Task item: From the data that follows, print exactly the lines starting at the one containing "let pack := s.a t (OC_CFG_PACK c)" and ending at the one containing "let half := fun"; include both of them and nothing more.

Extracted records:
-- ==== Sys2Proof/Machine/Hevce.lean ====
section
/-!
DEFINITION. The HEVC encoder (chapter 12): input pictures and the reference pool, picture structure, rate control with its
floors, access units and records, offline jobs. What the encoder chooses reaches the part as operands: the bins, the SAD and the reach of a CTU,
the bits of a finished CTU, the head and the substreams of an access unit.
-/

namespace Sys2Proof.Machine

def State.enc (s : State) (h c : Nat) : EncCtx := smGet s.hevc.enc (tk h c) {}

def State.setEnc (s : State) (h c : Nat) (x : EncCtx) : State := { s with hevc.enc := smPut s.hevc.enc (tk h c) x {} }

/-- Tiles that code columns of a context (R295). -/
def State.heMembers (s : State) (h c : Nat) : List Nat := ((s.heCols 0 h c).map (·.2.2)).eraseDups

/-- The context codes: enabled, current, on its HOME. -/
def State.heOn (s : State) (h c : Nat) : Bool := s.aOn h (HE_CFG_EN c) && !s.stale h (13 + c) && s.a h (HE_CFG_HOME c) == h

/-! ### Pool marks (R306) -/

def State.heMark (s : State) (h c i : Nat) : Nat := bits (s.reg h (HE_MARKS c)) (2 * i) 2

/-- HOME sends every mark to the members, so that marks agree (R306). -/
def State.heSetMarks (s : State) (h c v : Nat) : State :=
  let free := ((List.range 16).filter fun i => bits v (2 * i) 2 = 0).length
  s.each (h :: s.heMembers h c) fun s t => (s.setReg t (HE_MARKS c) v).setF t (HE_STAT_FREE c) free

def State.heSetMark (s : State) (h c i m : Nat) : State := s.heSetMarks h c (setBits (s.reg h (HE_MARKS c)) (2 * i) 2 m)

/-- Margins for pool buffers that are given up, or of all of them, reach no member any more. -/
def State.heNoMargins (s : State) (h c : Nat) (bufs : List Nat) : State :=
  s.each (s.heMembers h c) fun s t =>
    let x := s.enc t c
    s.setEnc t c { x with margins := x.margins.filter fun m => !bufs.contains m.buf, marginGot := x.marginGot.filter fun m => !bufs.contains m.1 }

/-- Every buffer marked SHORT_TERM or LONG_TERM that is not kept becomes UNUSED. -/
def State.heKeep (s : State) (h c : Nat) (keep : List Nat) : State :=
  let drop := (List.range 16).filter fun i => 2 ≤ s.heMark h c i && !keep.contains i
  let s := (s.each drop fun s i => s.heSetMark h c i 0).heNoMargins h c drop
  let x := s.enc h c
  s.setEnc h c { x with refs := x.refs.filter fun i => !drop.contains i }

/-- A poisoned word, or one that decodes as uncorrectable, stands in a run of a tile's DRAM (R413). -/
def State.poisonIn (s : State) (t a n : Nat) : Bool :=
  let inRun := fun k => decide (wkey t (a / 8 * 8) ≤ k ∧ k ≤ wkey t (a + n - 1))
  n ≠ 0 && (s.failedAt t a || s.mem.ecc.any fun e => inRun e.1 &&
    (match eccDecode (eccSyndrome e.2) (smGet s.mem.pmap e.1 false) with
     | .poisoned => true
     | .uncorrectable => true
     | _ => false))

/-- A poisoned word stands in a run of bytes at a DRAM address. -/
def State.poisonAt (s : State) (t a n : Nat) : Bool :=
  if s.dramOk t a n then s.poisonIn (dramAt t a).1 (dramAt t a).2 n else true

/-! ### Pool buffers (R296, R297, R306) -/

/-- Free samples of d bits in 16-bit containers: what a reconstruction holds is the encoder's choice. -/
def State.freshPixels (s : State) (d : Nat) : Nat → State × List Nat
  | 0 => (s, [])
  | n + 1 =>
    let r := s.fresh
    let q := r.2.freshPixels d n
    (q.1, leBytes 2 (r.1 % 2 ^ d) ++ q.2)

/-- How a member's pool buffers are laid out: place of buffer 0, bytes of a buffer, luma samples of a row, luma and chroma rows, columns. A
buffer holds the luma rows, then the chroma rows with Cb and Cr in turn, then the motion field by rows of blocks (DESIGN CHOICE, log 94). -/
structure PoolGeo where
  base : Nat
  slot : Nat
  wm : Nat
  hc : Nat
  cc : Nat
  cols : List PoolCol
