/-- A slot of the image opens in DIRECT timing (R246, R247, R249): a row that was ready less than the transmit allowance of R32 early has
not waited (DEDUCED, log 92). -/
def State.directSlot (s : State) (t c i : Nat) : State :=
  let n := (s.out t c).rasterN
  let s := match (s.out t c).asm with
    | some a => if s.directIdx t c a.hdr = n ∧ a.next = i then s.asmForce t c true else s
    | none => s
  let x := s.out t c
  let key := n * 65536 + i
  let black := { x with laneRow := s.sdiLine t c {}, txBuf := x.txBuf.filter fun z => key < z.1 }
  let s := match x.txBuf.find? (·.1 = key), x.directs.find? (·.idx = n) with
    | some (_, ready, r), _ =>
      let wait := (s.now - ready) * 5 / 4
      s.setOut t c { black with laneRow := s.sdiLine t c r, waitMax := if wait ≤ 40 then x.waitMax else max x.waitMax wait }
    | none, none => s.setOut t c { black with missed := true }
    | none, some d =>
      let cut := match d.status with
        | some st => bit st stAborted || bit st stClockLoss
        | none => false
      if cut then s.setOut t c black
      else if !d.begun && s.outRefused t c then s.setOut t c { black with missed := true }
      else
        let s := s.setOut t c { black with underrun := x.underrun + 1, underrunRaised := true }
        s.when (!x.underrunRaised) fun s => s.raise t 113
  let y := s.out t c
  if i + 1 = s.a t (OC_OSIZE_OH c) then
    (s.setOut t c { y with directs := y.directs.map fun d => if d.idx ≤ y.rasterN then { d with done := true } else d }).directDone t c
  else s

/-- A slot of the image opens in FRAMED timing: its row is read from the frame store (R248, R395, R415). -/
def State.framedSlot (s : State) (t c i : Nat) : State :=
  let x := s.out t c
  match x.sending with
  | none => s.setOut t c { x with laneRow := s.sdiLine t c {} }
  | some (slot, f, _) =>
    let pack := s.a t (OC_CFG_PACK c)
    let ow := s.a t (OC_OSIZE_OW c)
    let cn := 2 * chromaCols f.sub ow
    if s.overrunning t 3 c then
      let s := s.setOut t c { x with laneRow := s.sdiLine t c {}, underrun := x.underrun + 1, underrunRaised := true }
      let s := s.setReg t (OC_FSTAT c) (orBit (s.reg t (OC_FSTAT c)) stDamaged)
      let s := s.setF t (OC_FREC_UNDERRUN c) (min 65535 (x.underrun + 1))
      s.when (!x.underrunRaised) fun s => s.raise t 113
    else
      let base := s.a64 t (OC_FS_LO c) + slot * s.a t (OC_FS_SLOT_SLOT_BYTES c) + i * s.a t (OC_FS_STRIDE_STRIDE c)
      let (s, yb, p) := s.rdAt t base (packedBytes pack ow) 3
      let (s, cb, q) := s.rdAt t (base + s.a t (OC_FS_COFS_C_OFS c)) (packedBytes pack cn) 3
      let ch := unpackCodes pack cn cb
      let half := fun k => (List.range (cn / 2)).map fun j => ch.getD (2 * j + k) 0
      let s := s.setOut t c { s.out t c with laneRow := s.sdiLine t c { y := unpackCodes pack ow yb, c1 := half 0, c2 := half 1 } }
      s.when (p || q) fun s => s.setReg t (OC_FSTAT c) (orBit (s.reg t (OC_FSTAT c)) stDamagedData)

/-- Fields of the ST 352 payload identifier (R242); its sampling is 4:2:2 at 10 bits. -/
def State.sdiPid (s : State) (t c : Nat) : List Nat :=
  [s.a t (OC_SDI_FORMAT c), s.a t (OC_SDI_WIDE c), s.a t (OC_SDI_RATE c), s.a t (OC_SDI_DIV1001 c),
   s.a t (DV_CFG_YCC (s.a t (OC_CFG_PIPE c))), s.a t (OC_SDI_TFN c)]

/-- The words of a row in multiplex order: Cb, Y', Cr, Y' (PRESUMED, log 92). -/
def Row3.sdiWords (r : Row3) : List Nat := interleave (interleave r.c1 r.c2) r.y

/-- Scrambled NRZI coding of ST 292-1 (R149; PRESUMED polynomials x^9 + x^4 + 1 and x + 1, log 92): 10-bit words, bit 0 first. Bits 8 to 0
of the state are the last scrambled bits, the latest lowest, bit 9 the last bit sent. -/
def sdiCode (st : Nat) : List Nat → List Nat
  | [] => []
  | w :: l =>
    let r := (List.range 10).foldl (fun (a : Nat × Nat) i =>
      let b := xor (w.testBit i) (xor (a.1.testBit 3) (a.1.testBit 8))
      let o := xor b (a.1.testBit 9)
      ((a.1 * 2 + b2n b) % 512 + b2n o * 512, a.2 + b2n o * 2 ^ i)) (st, 0)
    r.2 :: sdiCode r.1 l

/-- The row goes to the channel's lanes (R149, R242). Where the scrambler stands when the row's words begin is a free value: blanking and
timing references, which the standard defines, have passed it (log 92). -/
def State.sdiPut (s : State) (t c : Nat) : State :=
  s.each (s.sdiLanes t c) fun s l =>
    s.setPin t l { s.pin t l with sdi := sdiCode ((Config.laneBits t l s.now).toNat % 1024) (s.out t c).laneRow.sdiWords }

/-- SDI_SLOT_OPEN: the next active row of the raster goes out (R242, R246). -/
def State.sdiSlot (s : State) (t c : Nat) : State :=
  let x := s.out t c
  if ¬ s.sdiOut t c ∨ s.stale t (7 + c) ∨ (s.outDirect t c ∧ ¬ x.raster) then s
  else
    let py := s.a t (OC_PLACE_PY c)
    let row := x.rasterRow
    let s := s.setOut t c { x with pid := s.sdiPid t c }
    let s := if py ≤ row ∧ row < py + s.a t (OC_OSIZE_OH c) then
        (if s.outDirect t c then s.directSlot t c (row - py) else s.framedSlot t c (row - py))
      else s.setOut t c { s.out t c with laneRow := s.sdiLine t c {} }
    let s := s.sdiPut t c
    let y := s.out t c
    let rows := (sdiRaster (s.a t (OC_SDI_FORMAT c)) (s.aOn t (OC_SDI_WIDE c))).2
    if row + 1 < rows then s.setOut t c { y with rasterRow := row + 1 }
    else if s.outDirect t c then s.setOut t c { y with rasterRow := 0, rasterN := y.rasterN + 1 }
    else s.setOut t c { y with rasterRow := rows }

/-- A frame that BAD_POLICY judges (R248). -/
def badFrame (st : Nat) : Bool := bit st stDamaged || bit st stDamagedData || bit st stUnusable

/-- What a raster frame sends in FRAMED timing (R248): a frame of the store or black, and whether it repeats one, or is black by
BAD_POLICY. -/
structure SdiTurn where
  send : Option (Nat × FrameHdr × Nat) := none
  rep : Bool := false
  black : Bool := false
  drop : Bool := false
  deriving DecidableEq, Repr

/-- The newest frame is sent, or the last one again, or black; a closed frame that is not sent is dropped (R248). -/
def State.sdiChoose (s : State) (t c : Nat) : SdiTurn :=
  let x := s.out t c
  let policy := s.a t (OC_CFG_BAD_POLICY c)
  match x.ready.getLast? with
  | none => { send := x.lastSent, rep := x.lastSent.isSome }
  | some z =>
    if badFrame z.2.2 ∧ policy = 1 then { send := x.lastGood, rep := x.lastGood.isSome, drop := true }
    else if badFrame z.2.2 ∧ policy = 2 then { black := true, drop := true }
    else { send := some z, drop := decide (1 < x.ready.length) }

Answer box:
    let pack := s.a t (OC_CFG_PACK c)
    let ow := s.a t (OC_OSIZE_OW c)
    let cn := 2 * chromaCols f.sub ow
    if s.overrunning t 3 c then
      let s := s.setOut t c { x with laneRow := s.sdiLine t c {}, underrun := x.underrun + 1, underrunRaised := true }
      let s := s.setReg t (OC_FSTAT c) (orBit (s.reg t (OC_FSTAT c)) stDamaged)
      let s := s.setF t (OC_FREC_UNDERRUN c) (min 65535 (x.underrun + 1))
      s.when (!x.underrunRaised) fun s => s.raise t 113
    else
      let base := s.a64 t (OC_FS_LO c) + slot * s.a t (OC_FS_SLOT_SLOT_BYTES c) + i * s.a t (OC_FS_STRIDE_STRIDE c)
      let (s, yb, p) := s.rdAt t base (packedBytes pack ow) 3
      let (s, cb, q) := s.rdAt t (base + s.a t (OC_FS_COFS_C_OFS c)) (packedBytes pack cn) 3
      let ch := unpackCodes pack cn cb
      let half := fun k => (List.range (cn / 2)).map fun j => ch.getD (2 * j + k) 0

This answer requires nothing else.